The lines below starting at the line containing "homeDirty : List Nat := []" and ending at the line containing "eclink : Word := 0" are to be repeated exactly, with both ends kept and nothing else added.

== GIVEN ENTRIES ==

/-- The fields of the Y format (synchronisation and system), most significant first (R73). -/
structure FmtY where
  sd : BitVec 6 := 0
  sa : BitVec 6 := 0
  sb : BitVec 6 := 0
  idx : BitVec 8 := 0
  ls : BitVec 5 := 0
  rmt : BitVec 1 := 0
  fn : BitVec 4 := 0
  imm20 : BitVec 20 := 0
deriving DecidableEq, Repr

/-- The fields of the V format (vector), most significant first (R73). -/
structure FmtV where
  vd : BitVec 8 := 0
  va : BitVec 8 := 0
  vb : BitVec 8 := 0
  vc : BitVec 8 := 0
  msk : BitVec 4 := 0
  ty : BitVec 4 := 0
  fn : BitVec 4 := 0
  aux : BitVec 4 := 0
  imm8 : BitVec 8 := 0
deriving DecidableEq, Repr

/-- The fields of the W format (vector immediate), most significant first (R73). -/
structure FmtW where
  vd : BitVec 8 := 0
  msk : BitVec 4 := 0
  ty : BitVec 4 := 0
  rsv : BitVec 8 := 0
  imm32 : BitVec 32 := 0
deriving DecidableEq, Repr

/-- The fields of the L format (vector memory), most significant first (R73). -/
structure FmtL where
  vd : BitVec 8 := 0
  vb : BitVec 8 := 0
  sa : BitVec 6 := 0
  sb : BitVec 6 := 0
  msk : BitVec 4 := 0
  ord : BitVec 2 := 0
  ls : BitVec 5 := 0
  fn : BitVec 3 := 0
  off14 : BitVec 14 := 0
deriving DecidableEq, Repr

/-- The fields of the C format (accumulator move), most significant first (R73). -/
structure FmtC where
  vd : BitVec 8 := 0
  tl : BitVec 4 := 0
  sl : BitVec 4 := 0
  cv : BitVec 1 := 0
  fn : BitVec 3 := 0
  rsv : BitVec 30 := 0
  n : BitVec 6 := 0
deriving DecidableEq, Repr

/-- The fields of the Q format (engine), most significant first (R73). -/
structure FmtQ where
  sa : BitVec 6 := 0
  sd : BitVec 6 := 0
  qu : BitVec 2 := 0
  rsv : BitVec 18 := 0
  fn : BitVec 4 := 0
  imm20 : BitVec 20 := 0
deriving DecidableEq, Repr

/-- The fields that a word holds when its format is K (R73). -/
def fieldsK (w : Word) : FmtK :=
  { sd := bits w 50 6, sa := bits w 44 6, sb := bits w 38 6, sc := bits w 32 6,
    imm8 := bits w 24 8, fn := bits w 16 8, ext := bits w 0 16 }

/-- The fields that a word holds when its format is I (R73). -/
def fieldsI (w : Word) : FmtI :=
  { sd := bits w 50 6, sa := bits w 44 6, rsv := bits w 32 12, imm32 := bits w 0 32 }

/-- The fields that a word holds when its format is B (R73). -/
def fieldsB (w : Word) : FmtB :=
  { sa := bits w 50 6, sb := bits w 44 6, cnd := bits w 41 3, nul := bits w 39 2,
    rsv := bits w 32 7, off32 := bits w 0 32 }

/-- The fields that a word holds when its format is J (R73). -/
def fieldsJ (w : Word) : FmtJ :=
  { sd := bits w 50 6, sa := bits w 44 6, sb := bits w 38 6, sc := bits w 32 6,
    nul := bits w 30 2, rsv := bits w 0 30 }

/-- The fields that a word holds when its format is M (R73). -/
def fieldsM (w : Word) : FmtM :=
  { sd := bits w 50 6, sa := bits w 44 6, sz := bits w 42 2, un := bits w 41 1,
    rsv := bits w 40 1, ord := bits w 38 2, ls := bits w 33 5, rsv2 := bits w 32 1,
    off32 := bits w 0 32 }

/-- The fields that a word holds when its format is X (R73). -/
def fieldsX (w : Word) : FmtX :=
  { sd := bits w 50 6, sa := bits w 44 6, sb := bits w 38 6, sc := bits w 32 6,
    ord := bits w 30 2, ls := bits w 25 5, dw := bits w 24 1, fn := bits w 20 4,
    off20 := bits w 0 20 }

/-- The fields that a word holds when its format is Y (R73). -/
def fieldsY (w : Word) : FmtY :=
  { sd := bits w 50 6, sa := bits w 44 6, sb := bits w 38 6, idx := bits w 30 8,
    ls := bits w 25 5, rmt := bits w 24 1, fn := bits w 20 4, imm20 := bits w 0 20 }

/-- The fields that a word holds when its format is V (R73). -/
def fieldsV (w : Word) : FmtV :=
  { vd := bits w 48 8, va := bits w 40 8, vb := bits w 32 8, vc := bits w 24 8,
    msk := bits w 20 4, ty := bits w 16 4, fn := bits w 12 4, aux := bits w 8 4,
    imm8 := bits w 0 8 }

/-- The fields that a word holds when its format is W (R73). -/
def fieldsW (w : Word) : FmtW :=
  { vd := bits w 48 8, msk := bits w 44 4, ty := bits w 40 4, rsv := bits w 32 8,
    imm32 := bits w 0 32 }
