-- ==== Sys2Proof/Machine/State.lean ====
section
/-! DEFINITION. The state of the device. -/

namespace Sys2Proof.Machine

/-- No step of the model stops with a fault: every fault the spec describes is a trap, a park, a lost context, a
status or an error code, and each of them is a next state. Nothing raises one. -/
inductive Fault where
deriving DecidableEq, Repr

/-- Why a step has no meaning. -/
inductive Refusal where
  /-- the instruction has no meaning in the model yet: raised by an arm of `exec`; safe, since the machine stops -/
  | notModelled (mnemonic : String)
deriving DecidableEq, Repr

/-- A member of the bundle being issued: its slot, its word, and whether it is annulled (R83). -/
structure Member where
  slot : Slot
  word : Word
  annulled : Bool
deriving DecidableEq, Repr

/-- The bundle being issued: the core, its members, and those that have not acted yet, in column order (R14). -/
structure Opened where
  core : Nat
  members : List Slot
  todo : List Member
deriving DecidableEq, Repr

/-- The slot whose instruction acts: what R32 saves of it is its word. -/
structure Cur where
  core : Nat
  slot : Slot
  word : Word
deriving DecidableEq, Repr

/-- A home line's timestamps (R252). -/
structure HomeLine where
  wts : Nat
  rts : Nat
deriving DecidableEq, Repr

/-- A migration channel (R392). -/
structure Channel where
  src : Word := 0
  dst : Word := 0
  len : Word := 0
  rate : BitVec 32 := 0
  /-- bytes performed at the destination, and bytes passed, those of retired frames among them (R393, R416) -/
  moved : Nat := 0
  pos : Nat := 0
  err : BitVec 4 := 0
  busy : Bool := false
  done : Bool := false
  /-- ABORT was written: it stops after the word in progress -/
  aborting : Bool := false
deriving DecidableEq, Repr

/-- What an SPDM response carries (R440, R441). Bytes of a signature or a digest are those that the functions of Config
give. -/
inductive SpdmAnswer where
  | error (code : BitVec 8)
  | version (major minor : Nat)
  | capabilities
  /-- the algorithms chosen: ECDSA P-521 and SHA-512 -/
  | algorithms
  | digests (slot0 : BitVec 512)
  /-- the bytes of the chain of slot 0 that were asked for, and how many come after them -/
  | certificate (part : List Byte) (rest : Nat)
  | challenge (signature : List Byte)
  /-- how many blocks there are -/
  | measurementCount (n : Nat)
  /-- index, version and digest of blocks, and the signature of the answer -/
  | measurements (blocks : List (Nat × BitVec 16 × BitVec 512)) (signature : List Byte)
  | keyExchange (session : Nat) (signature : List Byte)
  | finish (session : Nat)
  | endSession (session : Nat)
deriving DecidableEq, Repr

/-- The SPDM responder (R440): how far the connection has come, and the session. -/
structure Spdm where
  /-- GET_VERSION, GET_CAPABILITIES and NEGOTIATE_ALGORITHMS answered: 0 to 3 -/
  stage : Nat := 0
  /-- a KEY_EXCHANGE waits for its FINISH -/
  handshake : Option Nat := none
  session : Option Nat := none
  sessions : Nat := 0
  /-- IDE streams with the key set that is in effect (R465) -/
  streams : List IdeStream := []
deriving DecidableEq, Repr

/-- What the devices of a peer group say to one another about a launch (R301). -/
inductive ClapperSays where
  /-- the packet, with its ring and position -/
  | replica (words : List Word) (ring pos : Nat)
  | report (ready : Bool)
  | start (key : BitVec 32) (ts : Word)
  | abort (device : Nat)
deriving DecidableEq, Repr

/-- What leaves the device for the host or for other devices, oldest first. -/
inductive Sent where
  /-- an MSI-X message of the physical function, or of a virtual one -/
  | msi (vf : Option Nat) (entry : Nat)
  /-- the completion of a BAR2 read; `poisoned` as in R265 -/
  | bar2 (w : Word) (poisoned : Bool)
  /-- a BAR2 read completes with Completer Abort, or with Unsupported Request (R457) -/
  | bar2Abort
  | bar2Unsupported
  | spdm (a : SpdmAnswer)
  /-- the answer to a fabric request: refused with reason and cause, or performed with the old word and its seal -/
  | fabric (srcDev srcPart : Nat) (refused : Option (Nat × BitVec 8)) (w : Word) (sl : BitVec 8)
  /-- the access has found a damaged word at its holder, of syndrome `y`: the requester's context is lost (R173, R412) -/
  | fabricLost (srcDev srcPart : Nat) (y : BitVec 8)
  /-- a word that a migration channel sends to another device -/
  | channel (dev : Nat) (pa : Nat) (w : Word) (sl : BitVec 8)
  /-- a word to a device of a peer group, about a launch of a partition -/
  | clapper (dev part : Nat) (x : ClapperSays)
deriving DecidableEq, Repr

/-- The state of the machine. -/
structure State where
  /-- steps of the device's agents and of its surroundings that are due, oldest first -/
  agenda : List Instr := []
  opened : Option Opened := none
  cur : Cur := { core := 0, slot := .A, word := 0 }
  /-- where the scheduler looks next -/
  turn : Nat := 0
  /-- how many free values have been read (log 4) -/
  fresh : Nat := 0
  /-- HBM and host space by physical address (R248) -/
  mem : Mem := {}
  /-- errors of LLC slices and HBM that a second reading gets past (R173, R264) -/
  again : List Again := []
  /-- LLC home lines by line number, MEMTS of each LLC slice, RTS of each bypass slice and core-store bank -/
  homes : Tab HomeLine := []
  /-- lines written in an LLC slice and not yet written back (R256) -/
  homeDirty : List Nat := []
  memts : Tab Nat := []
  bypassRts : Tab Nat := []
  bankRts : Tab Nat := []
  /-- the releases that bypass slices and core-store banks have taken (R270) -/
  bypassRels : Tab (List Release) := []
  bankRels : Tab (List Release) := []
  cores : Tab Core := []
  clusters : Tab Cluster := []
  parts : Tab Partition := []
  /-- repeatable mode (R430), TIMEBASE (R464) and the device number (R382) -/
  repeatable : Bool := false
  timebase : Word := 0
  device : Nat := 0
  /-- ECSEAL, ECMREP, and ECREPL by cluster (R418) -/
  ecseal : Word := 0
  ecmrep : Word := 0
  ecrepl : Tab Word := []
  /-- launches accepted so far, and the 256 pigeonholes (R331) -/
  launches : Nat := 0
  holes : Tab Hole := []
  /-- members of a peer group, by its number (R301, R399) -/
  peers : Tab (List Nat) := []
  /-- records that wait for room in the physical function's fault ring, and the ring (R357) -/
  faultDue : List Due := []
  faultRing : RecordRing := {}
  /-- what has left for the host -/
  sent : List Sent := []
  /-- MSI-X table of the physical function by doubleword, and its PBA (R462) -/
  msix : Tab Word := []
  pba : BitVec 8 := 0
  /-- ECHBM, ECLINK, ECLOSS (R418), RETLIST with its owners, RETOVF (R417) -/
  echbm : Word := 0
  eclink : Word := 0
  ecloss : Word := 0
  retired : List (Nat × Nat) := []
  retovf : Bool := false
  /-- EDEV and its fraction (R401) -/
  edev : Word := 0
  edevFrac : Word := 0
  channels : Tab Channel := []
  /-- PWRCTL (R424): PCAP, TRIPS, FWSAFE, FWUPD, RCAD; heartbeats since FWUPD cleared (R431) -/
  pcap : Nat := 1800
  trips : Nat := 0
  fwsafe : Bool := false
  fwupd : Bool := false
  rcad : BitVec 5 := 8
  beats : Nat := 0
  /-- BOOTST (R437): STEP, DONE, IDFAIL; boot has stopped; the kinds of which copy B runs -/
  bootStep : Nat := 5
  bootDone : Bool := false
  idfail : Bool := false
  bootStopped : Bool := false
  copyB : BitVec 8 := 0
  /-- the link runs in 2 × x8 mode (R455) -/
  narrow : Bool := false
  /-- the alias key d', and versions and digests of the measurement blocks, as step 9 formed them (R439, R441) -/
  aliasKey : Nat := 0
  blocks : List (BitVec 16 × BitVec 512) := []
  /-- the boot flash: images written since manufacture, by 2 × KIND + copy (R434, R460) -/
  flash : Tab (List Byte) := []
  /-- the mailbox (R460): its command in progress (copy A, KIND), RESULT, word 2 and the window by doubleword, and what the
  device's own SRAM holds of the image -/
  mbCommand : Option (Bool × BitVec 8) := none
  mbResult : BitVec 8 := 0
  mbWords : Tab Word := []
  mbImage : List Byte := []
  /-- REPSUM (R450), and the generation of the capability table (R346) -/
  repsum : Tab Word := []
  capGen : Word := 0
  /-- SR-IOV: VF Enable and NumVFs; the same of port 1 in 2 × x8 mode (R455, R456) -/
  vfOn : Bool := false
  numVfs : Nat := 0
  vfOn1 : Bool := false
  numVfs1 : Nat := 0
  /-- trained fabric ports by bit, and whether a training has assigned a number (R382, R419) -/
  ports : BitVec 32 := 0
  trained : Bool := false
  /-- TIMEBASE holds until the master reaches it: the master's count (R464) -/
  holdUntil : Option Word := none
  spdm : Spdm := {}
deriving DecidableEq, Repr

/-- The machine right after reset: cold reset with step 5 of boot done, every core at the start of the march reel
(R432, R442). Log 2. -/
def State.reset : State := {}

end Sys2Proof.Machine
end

===

> RESPONSE TO THIS TASK
  homeDirty : List Nat := []
  memts : Tab Nat := []
  bypassRts : Tab Nat := []
  bankRts : Tab Nat := []
  /-- the releases that bypass slices and core-store banks have taken (R270) -/
  bypassRels : Tab (List Release) := []
  bankRels : Tab (List Release) := []
  cores : Tab Core := []
  clusters : Tab Cluster := []
  parts : Tab Partition := []
  /-- repeatable mode (R430), TIMEBASE (R464) and the device number (R382) -/
  repeatable : Bool := false
  timebase : Word := 0
  device : Nat := 0
  /-- ECSEAL, ECMREP, and ECREPL by cluster (R418) -/
  ecseal : Word := 0
  ecmrep : Word := 0
  ecrepl : Tab Word := []
  /-- launches accepted so far, and the 256 pigeonholes (R331) -/
  launches : Nat := 0
  holes : Tab Hole := []
  /-- members of a peer group, by its number (R301, R399) -/
  peers : Tab (List Nat) := []
  /-- records that wait for room in the physical function's fault ring, and the ring (R357) -/
  faultDue : List Due := []
  faultRing : RecordRing := {}
  /-- what has left for the host -/
  sent : List Sent := []
  /-- MSI-X table of the physical function by doubleword, and its PBA (R462) -/
  msix : Tab Word := []
  pba : BitVec 8 := 0
  /-- ECHBM, ECLINK, ECLOSS (R418), RETLIST with its owners, RETOVF (R417) -/
  echbm : Word := 0
  eclink : Word := 0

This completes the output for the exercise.